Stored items
——

-- ==== Sys2Proof/Machine/Dispatch.lean ====
section
/-! DEFINITION. One arm per operation of spec/30_encoding.md R90. -/

namespace Sys2Proof.Machine

def exec (i : Instr) (s : State) : Host.Outcome State Fault Refusal :=
  match i with
  | .rxStart => Sys2Proof.Machine.execRxStart s
  | .rxData lvl => Sys2Proof.Machine.execRxData lvl s
  | .rxParity lvl => Sys2Proof.Machine.execRxParity lvl s
  | .wSentinel d => Sys2Proof.Machine.execWSentinel d s
  | .wStore d => Sys2Proof.Machine.execWStore d s
  | .wTerm d => Sys2Proof.Machine.execWTerm d s
  | .edgeIgn e => Sys2Proof.Machine.execEdgeIgn e s
  | .tickIgn lvl => Sys2Proof.Machine.execTickIgn lvl s
  | .begin pin m => Sys2Proof.Machine.execBegin pin m s
  | .waitframe timeout now => Sys2Proof.Machine.execWaitframe timeout now s
  | .wfPoll now => Sys2Proof.Machine.execWfPoll now s
  | .getchraw idx => Sys2Proof.Machine.execGetchraw idx s
  | .getch idx => Sys2Proof.Machine.execGetch idx s
  | .sigloss => Sys2Proof.Machine.execSigloss s
  | .failsafe => Sys2Proof.Machine.execFailsafe s

end Sys2Proof.Machine
end

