-- ==== Sys2Proof/Laws/PerInstr.lean ====
section
/-! SUPPORT. Statements made of every operation, one lemma per constructor: the packet an operation is encoded as has
the format its row of spec/opcode_table.json gives. -/

namespace Sys2Proof.Laws.EncodeFormat

/-- The packet of an operation has its row's format. -/
def Statement (i : Instr) : Prop := (encode i).format = i.rowFormat

theorem rxStart : Statement .rxStart := rfl

theorem rxData (lvl : Level) : Statement (.rxData lvl) := rfl

theorem rxParity (lvl : Level) : Statement (.rxParity lvl) := rfl

theorem wSentinel (d : Byte) : Statement (.wSentinel d) := rfl

theorem wStore (d : Byte) : Statement (.wStore d) := rfl

theorem wTerm (d : Byte) : Statement (.wTerm d) := rfl

theorem edgeIgn (e : Edge) : Statement (.edgeIgn e) := by cases e <;> rfl

theorem tickIgn (lvl : Level) : Statement (.tickIgn lvl) := rfl

theorem begin (pin : Nat) (m : Mode) : Statement (.begin pin m) := rfl

theorem waitframe (timeout now : Ms) : Statement (.waitframe timeout now) := rfl

theorem wfPoll (now : Ms) : Statement (.wfPoll now) := rfl

theorem getchraw (idx : Nat) : Statement (.getchraw idx) := rfl

theorem getch (idx : Nat) : Statement (.getch idx) := rfl

theorem sigloss : Statement .sigloss := rfl

theorem failsafe : Statement .failsafe := rfl

end Sys2Proof.Laws.EncodeFormat
end

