-- ==== Sys2Proof/Tests/Slice0.lean ====
section
/-! SUPPORT. Small tests with expected results from spec/95_test_vectors.md, each constructor's decoding from a word
written out from spec/30_encoding.md, and for every statement a state and operands that meet its hypotheses. -/

namespace Sys2Proof.Machine.Tests

/-! ### Helpers -/

/-- A frame buffer from its bytes, offset 0 first. -/
def buffer (bs : List Byte) : List Host.Cell :=
  (bs.zipIdx.map fun x => (x.2, x.1)).filter fun c => c.2 != Memory.unlisted

/-- The payload of frame F1 of spec/95_test_vectors.md. -/
def f1 : List Byte :=
  [0xAD, 0xA0, 0x38, 0xF8, 0x00, 0x08, 0x80, 0xFF, 0x57, 0x55, 0x55, 0xE8] ++
  [0x4B, 0x9F, 0xFA, 0xD6, 0xC7, 0xBE, 0xF6, 0xB9, 0xEF, 0x7D, 0x05]

/-- The sixteen channel values of F1. -/
def f1Channels : Nat → BitVec 11 := fun c =>
  ([173, 1812, 992, 1024, 0, 2047, 1365, 682, 1000, 1001, 1002, 1003, 1004, 1005, 1006, 1007] : List (BitVec 11)).getD
    (c - 1) 0

/-- A begun block in continuous mode, idle, that holds F1. -/
def idle : State :=
  { State.reset with
    begun := true, rxEn := true, par := 0xFF, watchedPin := some 4, tickPeriod := some 10, payload := buffer f1 }

/-- The same in on-demand mode, the path closed. -/
def closed : State := { idle with mode := .onDemand, rxEn := false }

/-- The same with the path open and a wait of 100 ms armed at 5000. -/
def waiting : State := { closed with rxEn := true, wf := some ⟨5000, 100⟩ }

/-- A word in progress: n - 1 samples taken, all `L`. -/
def inWord (n : BitVec 4) : State := { idle with busy := true, bi := n, edgePend := true }

/-- The last result given. -/
def lastReply : Result → Option Reply
  | .next t => t.returned.getLast?
  | .fault _ => none
  | .refused _ => none

/-- A next state with a property. -/
def nextHas (f : State → Bool) : Result → Bool
  | .next t => f t
  | .fault _ => false
  | .refused _ => false

/-- Refused by a named reason. -/
def refusedAs (r : Refusal) : Result → Bool
  | .next _ => false
  | .fault _ => false
  | .refused r' => r == r'

theorem idle_inv : idle.Inv := by constructor <;> decide
theorem closed_inv : closed.Inv := by constructor <;> decide
theorem waiting_inv : waiting.Inv := by constructor <;> decide
theorem inWord_inv : (inWord 9).Inv := by constructor <;> decide

/-! ### Well-formedness: a channel index outside 8 bits is refused (R102) -/

theorem test_wellFormed_getchraw : (Instr.getchraw 255).wellFormed = true ∧ (Instr.getchraw 256).wellFormed = false := by
  decide

theorem test_wellFormed_getch : (Instr.getch 255).wellFormed = true ∧ (Instr.getch 256).wellFormed = false := by
  decide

——

INSTRUCTIONS TO FOLLOW: Nothing but an exact copy of the lines from the start of the entries through the line containing "Sys2Proof.Machine.execRxParity lvl s" belongs in the response.

EXERCISE OUTPUT:
-- ==== Sys2Proof/Machine/Dispatch.lean ====
section
/-! DEFINITION. One arm per operation of spec/30_encoding.md R90. -/

namespace Sys2Proof.Machine

def exec (i : Instr) (s : State) : Host.Outcome State Fault Refusal :=
  match i with
  | .rxStart => Sys2Proof.Machine.execRxStart s
  | .rxData lvl => Sys2Proof.Machine.execRxData lvl s
  | .rxParity lvl => Sys2Proof.Machine.execRxParity lvl s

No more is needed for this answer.